### The problem
From the data below, repeat exactly the lines from the line with "to R297) -/" to the line with "let board := if", both included.

### Raw data
************

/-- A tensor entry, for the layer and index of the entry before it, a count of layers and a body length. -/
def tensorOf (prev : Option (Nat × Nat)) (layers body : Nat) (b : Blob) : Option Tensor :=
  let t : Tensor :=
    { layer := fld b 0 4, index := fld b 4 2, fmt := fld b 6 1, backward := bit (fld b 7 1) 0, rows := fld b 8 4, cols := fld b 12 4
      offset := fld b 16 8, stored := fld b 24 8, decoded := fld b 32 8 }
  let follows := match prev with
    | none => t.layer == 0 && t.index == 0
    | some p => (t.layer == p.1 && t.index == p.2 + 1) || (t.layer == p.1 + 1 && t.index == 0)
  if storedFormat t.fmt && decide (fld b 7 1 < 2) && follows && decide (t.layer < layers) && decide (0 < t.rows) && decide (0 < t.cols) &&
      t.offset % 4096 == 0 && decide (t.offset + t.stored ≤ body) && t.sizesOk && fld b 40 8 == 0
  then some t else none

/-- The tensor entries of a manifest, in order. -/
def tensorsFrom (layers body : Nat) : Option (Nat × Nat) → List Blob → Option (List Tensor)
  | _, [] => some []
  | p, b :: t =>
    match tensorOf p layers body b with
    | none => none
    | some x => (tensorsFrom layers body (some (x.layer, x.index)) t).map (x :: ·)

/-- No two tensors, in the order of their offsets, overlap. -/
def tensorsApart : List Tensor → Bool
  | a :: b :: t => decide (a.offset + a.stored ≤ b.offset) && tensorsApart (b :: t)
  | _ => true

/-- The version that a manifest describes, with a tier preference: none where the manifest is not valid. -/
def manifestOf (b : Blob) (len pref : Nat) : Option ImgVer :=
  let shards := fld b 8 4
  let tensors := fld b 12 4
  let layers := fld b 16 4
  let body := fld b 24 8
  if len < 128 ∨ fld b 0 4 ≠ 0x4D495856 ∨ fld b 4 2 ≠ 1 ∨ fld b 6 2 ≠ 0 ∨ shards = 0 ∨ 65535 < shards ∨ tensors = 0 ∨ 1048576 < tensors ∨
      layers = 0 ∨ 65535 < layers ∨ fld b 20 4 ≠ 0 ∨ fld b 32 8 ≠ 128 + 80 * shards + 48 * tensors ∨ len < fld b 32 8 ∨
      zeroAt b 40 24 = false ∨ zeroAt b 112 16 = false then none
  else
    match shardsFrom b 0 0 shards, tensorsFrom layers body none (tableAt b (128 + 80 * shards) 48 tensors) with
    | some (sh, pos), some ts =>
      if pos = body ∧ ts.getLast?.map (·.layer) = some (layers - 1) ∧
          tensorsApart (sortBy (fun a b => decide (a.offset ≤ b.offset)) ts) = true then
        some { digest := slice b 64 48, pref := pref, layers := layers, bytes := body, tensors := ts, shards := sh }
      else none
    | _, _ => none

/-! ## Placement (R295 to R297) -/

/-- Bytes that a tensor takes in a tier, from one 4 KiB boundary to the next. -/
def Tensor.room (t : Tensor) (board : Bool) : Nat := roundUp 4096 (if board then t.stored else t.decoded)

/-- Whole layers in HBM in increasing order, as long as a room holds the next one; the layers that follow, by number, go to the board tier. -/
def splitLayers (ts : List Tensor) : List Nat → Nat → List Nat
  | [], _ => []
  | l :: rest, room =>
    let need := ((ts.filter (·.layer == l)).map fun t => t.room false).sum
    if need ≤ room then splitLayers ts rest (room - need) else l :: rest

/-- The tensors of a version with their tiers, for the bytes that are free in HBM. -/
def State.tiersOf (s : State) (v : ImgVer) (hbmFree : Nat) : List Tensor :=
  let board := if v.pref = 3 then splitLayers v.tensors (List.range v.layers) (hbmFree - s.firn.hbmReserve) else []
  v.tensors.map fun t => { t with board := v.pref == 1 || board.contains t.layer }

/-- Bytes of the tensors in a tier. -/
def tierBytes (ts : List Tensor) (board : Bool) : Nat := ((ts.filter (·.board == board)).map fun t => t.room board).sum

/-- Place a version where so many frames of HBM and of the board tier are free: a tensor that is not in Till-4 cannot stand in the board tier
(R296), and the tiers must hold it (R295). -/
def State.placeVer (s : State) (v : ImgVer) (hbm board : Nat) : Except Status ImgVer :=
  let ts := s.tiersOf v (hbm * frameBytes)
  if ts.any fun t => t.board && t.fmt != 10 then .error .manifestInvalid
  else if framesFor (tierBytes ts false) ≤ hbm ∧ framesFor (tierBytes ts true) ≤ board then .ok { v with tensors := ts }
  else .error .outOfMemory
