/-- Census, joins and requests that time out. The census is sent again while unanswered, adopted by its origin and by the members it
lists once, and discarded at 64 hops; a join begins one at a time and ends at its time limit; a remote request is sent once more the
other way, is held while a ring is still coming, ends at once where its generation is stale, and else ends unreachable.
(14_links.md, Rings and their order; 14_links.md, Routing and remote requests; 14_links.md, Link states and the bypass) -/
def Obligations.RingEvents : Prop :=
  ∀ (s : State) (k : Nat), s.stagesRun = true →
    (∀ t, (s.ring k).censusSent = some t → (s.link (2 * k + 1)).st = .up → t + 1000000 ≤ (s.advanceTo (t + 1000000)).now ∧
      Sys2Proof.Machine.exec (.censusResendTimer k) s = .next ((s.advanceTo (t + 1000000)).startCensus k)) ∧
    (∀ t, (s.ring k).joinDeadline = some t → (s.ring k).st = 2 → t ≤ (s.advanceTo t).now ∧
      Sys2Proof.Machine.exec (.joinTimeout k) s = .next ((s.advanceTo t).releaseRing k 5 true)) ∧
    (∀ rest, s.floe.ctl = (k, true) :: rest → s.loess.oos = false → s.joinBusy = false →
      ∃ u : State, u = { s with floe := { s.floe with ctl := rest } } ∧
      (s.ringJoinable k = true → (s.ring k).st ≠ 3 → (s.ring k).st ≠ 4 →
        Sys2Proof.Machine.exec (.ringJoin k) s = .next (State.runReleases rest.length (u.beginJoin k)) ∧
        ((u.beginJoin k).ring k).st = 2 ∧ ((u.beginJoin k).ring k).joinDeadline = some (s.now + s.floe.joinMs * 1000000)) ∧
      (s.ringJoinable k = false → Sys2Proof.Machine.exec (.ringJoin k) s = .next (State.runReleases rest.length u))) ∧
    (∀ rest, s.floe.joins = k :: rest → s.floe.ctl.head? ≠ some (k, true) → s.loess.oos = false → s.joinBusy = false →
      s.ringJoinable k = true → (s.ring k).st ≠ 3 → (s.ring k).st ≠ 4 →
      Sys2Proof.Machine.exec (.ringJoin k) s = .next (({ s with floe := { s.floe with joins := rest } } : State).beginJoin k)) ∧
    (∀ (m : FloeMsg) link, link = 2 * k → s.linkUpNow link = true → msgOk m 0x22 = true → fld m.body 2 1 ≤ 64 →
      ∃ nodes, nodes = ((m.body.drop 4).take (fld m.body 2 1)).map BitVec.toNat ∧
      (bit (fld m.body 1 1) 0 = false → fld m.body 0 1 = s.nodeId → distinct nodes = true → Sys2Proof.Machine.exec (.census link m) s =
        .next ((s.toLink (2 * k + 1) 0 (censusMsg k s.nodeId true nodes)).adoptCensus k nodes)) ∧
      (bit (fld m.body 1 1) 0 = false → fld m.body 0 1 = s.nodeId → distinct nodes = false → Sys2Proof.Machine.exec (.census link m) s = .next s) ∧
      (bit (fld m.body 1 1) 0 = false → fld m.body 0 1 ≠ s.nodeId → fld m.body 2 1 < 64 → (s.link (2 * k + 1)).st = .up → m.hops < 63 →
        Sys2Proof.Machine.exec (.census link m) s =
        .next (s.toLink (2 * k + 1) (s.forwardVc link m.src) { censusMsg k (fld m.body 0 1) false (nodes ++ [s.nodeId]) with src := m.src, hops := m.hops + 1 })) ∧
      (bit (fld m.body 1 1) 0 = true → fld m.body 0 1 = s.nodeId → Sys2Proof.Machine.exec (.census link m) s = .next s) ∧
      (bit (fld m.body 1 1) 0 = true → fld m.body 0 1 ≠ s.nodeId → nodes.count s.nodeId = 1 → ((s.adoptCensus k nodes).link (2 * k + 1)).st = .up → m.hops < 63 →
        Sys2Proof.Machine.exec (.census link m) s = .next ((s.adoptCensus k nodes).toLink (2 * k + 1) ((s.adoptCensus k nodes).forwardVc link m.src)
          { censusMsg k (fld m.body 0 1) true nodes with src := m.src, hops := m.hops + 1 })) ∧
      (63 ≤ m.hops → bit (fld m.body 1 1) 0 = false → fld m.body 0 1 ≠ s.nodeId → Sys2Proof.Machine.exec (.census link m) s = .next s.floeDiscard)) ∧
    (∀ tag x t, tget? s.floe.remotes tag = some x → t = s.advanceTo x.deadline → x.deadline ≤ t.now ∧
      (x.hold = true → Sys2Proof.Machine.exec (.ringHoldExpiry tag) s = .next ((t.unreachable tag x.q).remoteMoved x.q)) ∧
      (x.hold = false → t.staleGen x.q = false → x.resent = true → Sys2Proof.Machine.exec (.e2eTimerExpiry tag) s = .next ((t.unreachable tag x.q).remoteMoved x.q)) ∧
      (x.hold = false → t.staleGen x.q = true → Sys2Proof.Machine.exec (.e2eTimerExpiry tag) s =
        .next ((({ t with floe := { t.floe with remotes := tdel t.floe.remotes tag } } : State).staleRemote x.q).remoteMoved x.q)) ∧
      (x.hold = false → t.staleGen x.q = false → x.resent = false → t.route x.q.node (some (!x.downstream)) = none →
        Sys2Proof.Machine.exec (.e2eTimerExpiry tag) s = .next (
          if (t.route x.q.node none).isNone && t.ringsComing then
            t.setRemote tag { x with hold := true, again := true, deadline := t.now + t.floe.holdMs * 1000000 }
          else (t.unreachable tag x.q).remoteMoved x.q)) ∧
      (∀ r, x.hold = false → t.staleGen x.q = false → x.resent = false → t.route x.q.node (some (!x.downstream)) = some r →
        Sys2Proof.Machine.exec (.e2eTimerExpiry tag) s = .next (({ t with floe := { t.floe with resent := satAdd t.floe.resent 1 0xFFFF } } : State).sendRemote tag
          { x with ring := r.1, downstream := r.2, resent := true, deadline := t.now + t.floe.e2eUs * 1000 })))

************

### Result of the exercise
/-! ## Placement (R295 to R297) -/

/-- Bytes that a tensor takes in a tier, from one 4 KiB boundary to the next. -/
def Tensor.room (t : Tensor) (board : Bool) : Nat := roundUp 4096 (if board then t.stored else t.decoded)

/-- Whole layers in HBM in increasing order, as long as a room holds the next one; the layers that follow, by number, go to the board tier. -/
def splitLayers (ts : List Tensor) : List Nat → Nat → List Nat
  | [], _ => []
  | l :: rest, room =>
    let need := ((ts.filter (·.layer == l)).map fun t => t.room false).sum
    if need ≤ room then splitLayers ts rest (room - need) else l :: rest

/-- The tensors of a version with their tiers, for the bytes that are free in HBM. -/
def State.tiersOf (s : State) (v : ImgVer) (hbmFree : Nat) : List Tensor :=
  let board := if v.pref = 3 then splitLayers v.tensors (List.range v.layers) (hbmFree - s.firn.hbmReserve) else []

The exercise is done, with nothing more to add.